Collected data
*** Block opens ***
/-- A SYNC edge starts a waiting timebase, is ignored where no state takes it, sets back the phase when it is late, and
otherwise ends the frame at once: phase 0 of the next frame, LOCKED, HALTED when a stop was pending or the run limit is
reached, with no entry of the ended frame left. The overtaken entries are dealt with in list order: FIRE_LATE ones fire late,
those on one line as one group, and DROP ones expire. Then a claimed line with frame-return on returns to its idle level, and
the entries due at phase 0 of the new frame fire, of which none stays. The start is told to the holder and the watchers, after
SYNC_EVENT LOCKED where the mode is ALIGN; an acquiring or early edge is told to them with SYNC_EVENT, and where no entry is
overtaken or due, a length that takes effect and a halt follow it. -/
def Obligations.SyncEdgeStartsSetsBackOrAligns : Prop :=
  ∀ s : State, ScheduleInRoom s → RecurrencesInRange s →
    (s.tb.mode = .awaitingSync →
      ∃ t, exec .syncEdge s = .next t ∧
        t.tb =
          { s.tb with mode := .running, divider := 0, lock := if s.tb.syncMode = .align then .locked else s.tb.lock } ∧
        t.entries = s.entries ∧ t.uses = s.uses ∧ t.lines = s.lines ∧ t.claims = s.claims ∧ t.channels = s.channels ∧
        t.reflexes = s.reflexes ∧ t.sessions = s.sessions ∧ t.ports = s.ports ∧
        ∀ h, Receives s t h
          ((if s.tb.syncMode = .align then timebaseNews s h s.tb.now (.syncEvent .locked s.tb.missCount) else []) ++
            timebaseNews s h s.tb.now (.tbState .running .start))) ∧
    ((s.tb.mode = .halted ∨ s.tb.mode = .refLost ∨ s.tb.mode = .running ∧ s.tb.syncMode = .none) →
      exec .syncEdge s = .next s) ∧
    (s.tb.mode = .running → s.tb.syncMode = .align →
      (s.tb.lock = .locked → s.tb.now.phase < min s.tb.window (s.tb.length / 4) → s.tb.prevMissed = true →
        s.tb.now.phase < s.tb.length - min s.tb.window (s.tb.length / 4) →
        exec .syncEdge s =
          .next (s.setTb
            { s.tb with now := ⟨s.tb.now.frame, 0⟩, missCount := 0, prevMissed := false })) ∧
      ((s.tb.lock ≠ .locked ∨ min s.tb.window (s.tb.length / 4) ≤ s.tb.now.phase ∨ s.tb.prevMissed = false ∨
          s.tb.length - min s.tb.window (s.tb.length / 4) ≤ s.tb.now.phase) →
        ∃ t, exec .syncEdge s = .next t ∧ t.tb.now = ⟨s.tb.now.frame + 1, 0⟩ ∧ t.tb.lock = .locked ∧
          t.tb.prevMissed = false ∧ t.tb.length = s.tb.staged.getD s.tb.length ∧ t.tb.staged = none ∧
          t.tb.runLimit = s.tb.runLimit - 1 ∧ t.tb.pendingStop = false ∧
          t.tb.mode = (if s.tb.pendingStop = true ∨ s.tb.runLimit = 1 then .halted else .running) ∧
          t.tb.missCount =
            (if s.tb.lock = .locked ∧ s.tb.now.phase < s.tb.length - min s.tb.window (s.tb.length / 4) then s.tb.missCount
             else 0) ∧
          t.claims = s.claims ∧ t.sessions = s.sessions ∧ t.ports = s.ports ∧
          (∀ e ∈ t.entries, e.due.frame ≠ s.tb.now.frame ∧ e.due ≠ ⟨s.tb.now.frame + 1, 0⟩) ∧ SlotsFollow s t ∧
          ∀ gone late due, gone = s.entries.filter (fun e => decide (e.due.frame = s.tb.now.frame)) →
            late = gone.filter (fun e => decide (e.late = .fireLate)) → due = dueAt s.overtake ⟨s.tb.now.frame + 1, 0⟩ →
              s.overtake =
                gone.foldl
                  (fun u e => match e.late with
                    | .fireLate => u.conclude true e
                    | .drop => u.expire e)
                  (s.mapLines fun l r => grouped r (s.claim l) (groupOn l late)) ∧
              (∀ l : LineId,
                t.line l =
                  grouped
                    (if (s.claim l).state = .free then s.line l
                     else returned (grouped (s.line l) (s.claim l) (groupOn l late)))
                    (s.claim l) (groupOn l due)) ∧
              (due = [] → t.entries = s.overtake.entries ∧ t.uses = s.overtake.uses) ∧
              (gone = [] → due = [] → ∀ h, Receives s t h
                ((if s.tb.lock ≠ .locked then timebaseNews s h s.tb.now (.syncEvent .locked 0)
                  else if s.tb.now.phase < s.tb.length - min s.tb.window (s.tb.length / 4) then
                    timebaseNews s h s.tb.now (.syncEvent .early s.tb.missCount)
                  else []) ++ wrapNews s h []))))

/-- The end of the fourth housekeeping period in a row without a REFCLK edge is the ABSENT declaration of a monitor in PRESENT: it
freezes the time in REF_LOST, discards a staged length and a pending stop, alerts every open session, tells the owners of
evicted entries, and then the holder and the watchers, with TB_STATE, cause REF_LOST, and a DISCARD behind it, and holds every
claimed line with a safe level at that level. The end of the second in a row with an edge is the PRESENT declaration of a
monitor in ABSENT: it changes the monitor and nothing else, and tells its return with TB_STATE, the state as it stands and
cause REF_BACK. That REF_LOST and REF_BACK are these events, and change nothing where the monitor has no declaration to make, is
the model's choice (log entries 3 and 7); that the counts start from 0 behind a declaration is the reading of log entry 13, and
that the EVICTED notices come before the DISCARD that of log entry 10; that there is no declaration while RESET_N is low is the
model's choice (log entry 17). -/
def Obligations.MonitorDeclaresAbsentOrPresent : Prop :=
  ∀ s : State, ScheduleInRoom s →
    ((s.resetN = false ∨ s.tb.monitor.verdict = .absent ∨ s.tb.monitor.edgeSeen = true ∨ s.tb.monitor.withoutEdge < 3) →
      exec .refLost s = .next s) ∧
    (s.resetN = true → s.tb.monitor.verdict = .present → s.tb.monitor.edgeSeen = false → 3 ≤ s.tb.monitor.withoutEdge →
      ∃ t, exec .refLost s = .next t ∧
        t.tb =
          { s.tb with
            mode := .refLost, divider := 0, staged := none, pendingStop := false
            monitor := { verdict := .absent, withoutEdge := 0, withEdge := 0, edgeSeen := false } } ∧
        t.entries = s.entries.filter (fun e => !lapses s e) ∧
        (∀ h, Open s h → (t.noticeRec h).conditions.tbAlert = true) ∧
        (∀ h, Receives s.alertAll t h
          (removalNews s h (lapses s) (.evicted · .frameLength) ++
            timebaseNews s h s.tb.now (.tbState .refLost .refLost) ++
            (if Planned s then timebaseNews s h s.tb.now (.tbState .refLost .discard) else []))) ∧
        (∀ (l : LineId) (v : Level), (s.claim l).state ≠ .free → (s.line l).settings.safe = some v →
          t.line l = { s.line l with output := .held, heldLevel := v } ∧ t.pin l = some v) ∧
        (∀ l : LineId, ((s.claim l).state = .free ∨ (s.line l).settings.safe = none) → t.line l = s.line l) ∧
        SlotsFollow s t ∧ t.claims = s.claims ∧ t.channels = s.channels ∧ t.reflexes = s.reflexes ∧ t.sessions = s.sessions ∧
        t.ports = s.ports) ∧
    ((s.resetN = false ∨ s.tb.monitor.verdict = .present ∨ s.tb.monitor.edgeSeen = false ∨ s.tb.monitor.withEdge = 0) →
      exec .refBack s = .next s) ∧
    (s.resetN = true → s.tb.monitor.verdict = .absent → s.tb.monitor.edgeSeen = true → 1 ≤ s.tb.monitor.withEdge →
      ∃ t, exec .refBack s = .next t ∧
        t.tb =
          { s.tb with monitor := { verdict := .present, withoutEdge := 0, withEdge := 0, edgeSeen := false } } ∧
        (∀ h, Receives s t h (timebaseNews s h s.tb.now (.tbState s.tb.mode .refBack))) ∧
        t.entries = s.entries ∧ t.uses = s.uses ∧ t.lines = s.lines ∧ t.claims = s.claims ∧ t.channels = s.channels ∧
        t.reflexes = s.reflexes ∧ t.sessions = s.sessions ∧ t.ports = s.ports)

/-- A REFCLK cycle that completes no tick and no filtered edge counts the divider, in RUNNING only, shows the monitor an
edge, and gives every REFCLK filter one sample. Where it is the third sample of a level on one channel, that level is settled
and its edge is taken: ignored, counted, or captured, and told to every subscriber where no reflex answers it. The cycle that
completes the divider count, at a prescale of 1 every cycle in RUNNING, is a tick: it does what TICK then does. What CAPTURE and
TICK stand for is the model's choice (log entries 9 and 6), and so is that a cycle counts nothing while RESET_N is low (log
entry 17). -/
def Obligations.RefclkCycleCountsAndSamples : Prop :=
  ∀ s : State, (s.resetN = false → exec .refclkCycle s = .next s) ∧
    (s.resetN = true → s.tb.mode = .running → s.tb.prescale ≤ s.tb.divider + 1 → exec .refclkCycle s = exec .tick s) ∧
    (s.resetN = true → (s.tb.mode ≠ .running ∨ s.tb.divider + 1 < s.tb.prescale) →
      ((∀ k : ChannelId, (s.channel k).filter = .refclk → (s.channel k).pin ≠ (s.channel k).settled →
          (s.channel k).filterCount < 2) →
        exec .refclkCycle s =
          .next ((s.setTb
              { s.tb with
                divider := if s.tb.mode = .running then s.tb.divider + 1 else s.tb.divider
                monitor := { s.tb.monitor with edgeSeen := true } }).mapChannels fun _ r =>
              if r.filter = .refclk then
                { r with filterCount := if r.pin = r.settled then 0 else r.filterCount + 1 }
              else r)) ∧
      ∀ c : ChannelId, (s.channel c).filter = .refclk → (s.channel c).pin ≠ (s.channel c).settled →
        (s.channel c).filterCount = 2 →
        (∀ k : ChannelId, k ≠ c → (s.channel k).filter = .refclk → (s.channel k).pin ≠ (s.channel k).settled →
          (s.channel k).filterCount < 2) →
          ∃ t, exec .refclkCycle s = .next t ∧
            t.tb =
              { s.tb with
                divider := if s.tb.mode = .running then s.tb.divider + 1 else s.tb.divider
                monitor := { s.tb.monitor with edgeSeen := true } } ∧
            EdgeSettled s t c s.tb.now ∧ (s.reflex c = none → EdgeTold s t c s.tb.now))

/-! ## The schedule -/

/-- A SCHEDULE whose fields decode, whose target the requester holds or subscribes to, and whose due time is later than now,
within the horizon, below its governing length and not colliding, joins the list in the lowest free slot, behind the entries
due no later; the reply carries its handle. -/
def Obligations.ScheduleJoinsALaterDueTime : Prop :=
  ∀ (s : State) (p : HostId) (tag action target f1 f0 p2 p1 p0 w1 w0 present period r1 r0 group late notify : Byte)
    (deed : Deed) (recurrence : Option Recurrence) (g : Fin 16) (policy : LatePolicy) (tells : Bool) (due : Time),
    HoldsRequest s p 32 tag [action, target, f1, f0, p2, p1, p0, w1, w0, present, period, r1, r0, group, late, notify] →
      Open s p → deedOf action target (number2 w1 w0) = some deed →
      recurrenceOf present period (number2 r1 r0) = some recurrence → tagOf group = some g → latePolicyOf late = some policy →
      notifyOf (decide (deed = .mark)) notify = some tells → due = ⟨BitVec.ofNat 16 (number2 f1 f0), number3 p2 p1 p0⟩ →
      (∀ l, deed.line = some l →
        (s.claim l).holders.get p = true ∧
          ((s.claim l).state = .shared → deed.action ≠ .toggle ∧
            ((s.claim l).policy = .refuse → ∀ e ∈ s.entries, e.deed.line = some l → e.due ≠ due))) →
      (∀ c, deed.rearms = some c → (s.channel c).subscribers.get p = true) →
      s.tb.mode ≠ .refLost →
      (leadOf s.tb.now.frame due.frame = 0 → s.tb.now.phase < due.phase) → leadOf s.tb.now.frame due.frame ≤ 4095 →
      due.phase < (if leadOf s.tb.now.frame due.frame = 0 then s.tb.length else s.tb.staged.getD s.tb.length) →
      s.entries.length < 96 → s.ownCount p < 32 →
        ∃ i : SlotId, (∀ e ∈ s.entries, e.handle.slot ≠ i) ∧ (∀ j, j < i → ∃ e ∈ s.entries, e.handle.slot = j) ∧
          exec (.schedule p) s =
            .next (((arrived s p).setEntries (placeEntry s.tb.now.frame
                { handle := ⟨i, s.uses[i]⟩, owner := p, deed, due, recurrence, tag := g, notify := tells, late := policy,
                  origin := .host } s.entries)).placeReply p tag .ok (bytes2 ((s.uses[i]).toNat * 128 + i.val)))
*** Block closes ***
• Work order
Write down exactly the span of lines above from the one containing "exec .refLost s = .next t ∧" to the one containing "t.ports = s.ports) ∧", both ends included.

• Solution to the exercise
      ∃ t, exec .refLost s = .next t ∧
        t.tb =
          { s.tb with
            mode := .refLost, divider := 0, staged := none, pendingStop := false
            monitor := { verdict := .absent, withoutEdge := 0, withEdge := 0, edgeSeen := false } } ∧
        t.entries = s.entries.filter (fun e => !lapses s e) ∧
        (∀ h, Open s h → (t.noticeRec h).conditions.tbAlert = true) ∧
        (∀ h, Receives s.alertAll t h
          (removalNews s h (lapses s) (.evicted · .frameLength) ++
            timebaseNews s h s.tb.now (.tbState .refLost .refLost) ++
            (if Planned s then timebaseNews s h s.tb.now (.tbState .refLost .discard) else []))) ∧
        (∀ (l : LineId) (v : Level), (s.claim l).state ≠ .free → (s.line l).settings.safe = some v →
          t.line l = { s.line l with output := .held, heldLevel := v } ∧ t.pin l = some v) ∧
        (∀ l : LineId, ((s.claim l).state = .free ∨ (s.line l).settings.safe = none) → t.line l = s.line l) ∧
        SlotsFollow s t ∧ t.claims = s.claims ∧ t.channels = s.channels ∧ t.reflexes = s.reflexes ∧ t.sessions = s.sessions ∧
        t.ports = s.ports) ∧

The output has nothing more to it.